For Filipinos, if you grow up on an island, you’re stuck there.
Then someone he knew asked him to join the social enterprise. The business had just started off then and it was looking for locals to help run the expeditions. Aneil has been with them for 14 years, he says. He still remembers the first day and how difficult it was to “learn everything”, from climbing coconut trees to gardening, working in the kitchen, speaking English and bringing tourists to snorkelling spots.
“You need to learn everything – down and slowly, step by step, up,” he said.
‘NO MORE FISH TO CATCH’
As the Bangka reaches its destination, the explorers scattered around the island before lunch. Some of them are snorkelling near an old shipwreck that once lay on the beach. Others simply enjoy the natural world around them as the salty sea breeze ruffles their hair.
In a big bamboo hut, the Lost Boys are hard at work. Fried freshly caught fish, vegetarian spring rolls and greens sautéed with coconut milk will soon be served to their guests. Cooking is a must-have skill for the crew, Aneil says.
“And it’s not just cooking that we do. After cooking, you have to bring all your food and explain what kind of food we have for lunch. You have to use English in front of the people,” he added. “That’s a really good idea to train people. You need to learn other experiences for yourself as well.”
Community development forms the backbone of Tao Philippines. Its 300 staff are working to support their local families and natural environment, while tapping on the booming tourism industry.

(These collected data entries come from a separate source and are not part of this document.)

/-- A CVT from one register to an FP64 pair (R117). -/
def cvtTo64 (f : Word → DWord) (d a : BitVec 7) (r : BitVec 3) (c : Ctx) : Res Ctx := do
  let dst ← dest c 2 d
  let x ← src32 c a
  uniRule c dst [a] false
  cvtFeatures c true r
  .ok (cvtSeed (c.write64 dst (f x)) r)

/-- A CVT from an FP64 pair to one register (R117). -/
def cvtFrom64 (f : Rnd → DWord → Word) (d a : BitVec 7) (r : BitVec 3) (c : Ctx) : Res Ctx := do
  let dst ← dest c 1 d
  let x ← src64 c a
  uniRule c dst [a] false
  cvtFeatures c true r
  .ok (cvtSeed (c.write dst [f (cvtRnd c r 0) x]) r)

/-- The value of a signed or unsigned integer register. -/
def intVal (x : Int) : Val := .fin (x < 0) x.natAbs 0 false

/-- PACKN on registers (R118). -/
def packRegs (d a : BitVec 7) (k : BitVec 3) (sat : Bool) (r : BitVec 3) (c : Ctx) : Res Ctx := do
  let dst ← dest c 1 d
  let z ← src32 c d
  let xs ← src c 4 a
  uniRule c dst [d, a] false
  cvtFeatures c false r
  let n := c.nf k
  let codes := packCodes n (fun j => cvtRnd c r j) sat xs
  let v := if n.container = 8 then codes else z.toNat / 2 ^ 16 + codes * 2 ^ 16
  .ok (cvtSeed (c.write dst [BitVec.ofNat 32 v]) r)

/-- UNPKN on registers (R118): [2:0] of b selects a half. -/
def unpackRegs (d a : BitVec 7) (k : BitVec 3) (r : BitVec 3) (c : Ctx) : Res Ctx := do
  let dst ← dest c 4 d
  let x ← src32 c a
  uniRule c dst [a] false
  let n := c.nf k
  require (n.container == 8 || decide (r.toNat ≤ 1)) c.illegal
  let base := if n.container = 8 then 0 else 4 * r.toNat
  .ok (c.write dst ((List.range 4).map (fun j => f32 (decodeNf n (nfElem n x.toNat (base + j))))))

/-- f2i (R117): FP32 to a signed integer. -/
def execF2i (h : Bool) (d a : BitVec 7) (_k : BitVec 3) (_sat : Bool) (r : BitVec 3) (s : State) : Out :=
  issueReg h s (cvt1 (fun m x => BitVec.ofNat 32 (fitI true 32 0 m (v32 x))) d a r)

/-- f2u (R117): FP32 to an unsigned integer. -/
def execF2u (h : Bool) (d a : BitVec 7) (_k : BitVec 3) (_sat : Bool) (r : BitVec 3) (s : State) : Out :=
  issueReg h s (cvt1 (fun m x => BitVec.ofNat 32 (fitI false 32 0 m (v32 x))) d a r)

/-- i2f (R117): a signed integer to FP32. -/
def execI2f (h : Bool) (d a : BitVec 7) (_k : BitVec 3) (_sat : Bool) (r : BitVec 3) (s : State) : Out :=
  issueReg h s (cvt1 (fun m x => BitVec.ofNat 32 (fitF fp32 m false (intVal x.toInt))) d a r)

/-- u2f (R117): an unsigned integer to FP32. -/
def execU2f (h : Bool) (d a : BitVec 7) (_k : BitVec 3) (_sat : Bool) (r : BitVec 3) (s : State) : Out :=
  issueReg h s (cvt1 (fun m x => BitVec.ofNat 32 (fitF fp32 m false (intVal x.toNat))) d a r)

/-- f2h (R117): FP32 to FP16. -/
def execF2h (h : Bool) (d a : BitVec 7) (_k : BitVec 3) (sat : Bool) (r : BitVec 3) (s : State) : Out :=
  issueReg h s (cvt1 (fun m x => BitVec.ofNat 32 (fitF fp16 m sat (v32 x))) d a r)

The main basecamp in El Nido serves as a training ground for village youths. Here they learn how to adapt their versatile island-life skills for tourism purposes, as dwindling fish stocks force families to seek a more stable source of livelihood.
Delbert Batindaan remembers when the sea was abundant. He could easily catch 50 kg of fish in a day. Now, it is very difficult to even get 10 kg. He says there is nothing left to catch near the Palawan shore anymore.
“We stopped fishing because we realised it was no good,” said Delbert. The 47-year-old left fisheries several years ago and now works as a captain for a tourist boat.
“The weather is also unpredictable and can be turbulent. You might catch a typhoon while you’re in the middle of the sea. Things are different because of climate change,” he added.
Climate change poses a great challenge to the Philippines. With its extensive coastlines, the island nation is among the most vulnerable countries in the world to climate change hazards.
According to the Philippine Atmospheric, Geophysical and Astronomical Services Administration (PAGASA) – a national institution specialised in weather and flood conditions – continued temperature increases, rapid sea level rise and tropical cyclones could put further stress to fishing opportunities.
“Migration of fish to cooler and deeper waters would force the fisher folks to travel further from the coasts in order to increase their catch,” PAGASA said.
Many islanders in Palawan know fishing as their only livelihood. But this traditional means of living may not be enough to help them survive the uncertain future.
“A lot of people have joined tourism because they realised there’ll be no more fish to catch someday. So, they see the tourism industry as a viable source of income,” Delbert said.
A rise in tourism has offered more opportunities in Palawan. Last year, its governor Jose C Alvarez promised economic development in the province. Parts of the plan include tourism infrastructure that he said could bring in 5 million tourists and 250 billion pesos (US$4.9 billion) to the local economy and generate jobs.
For the Lost Boys, the growing industry has changed their lives and broadened their world. Their jobs provide them with stable income and an opportunity to unlock their potential. All they need is to step out of their shell and work hard for the life they want to live.
“You need to explore. Learn everything,” Aneil said. “I feel the world is bigger. I’m really proud of myself.”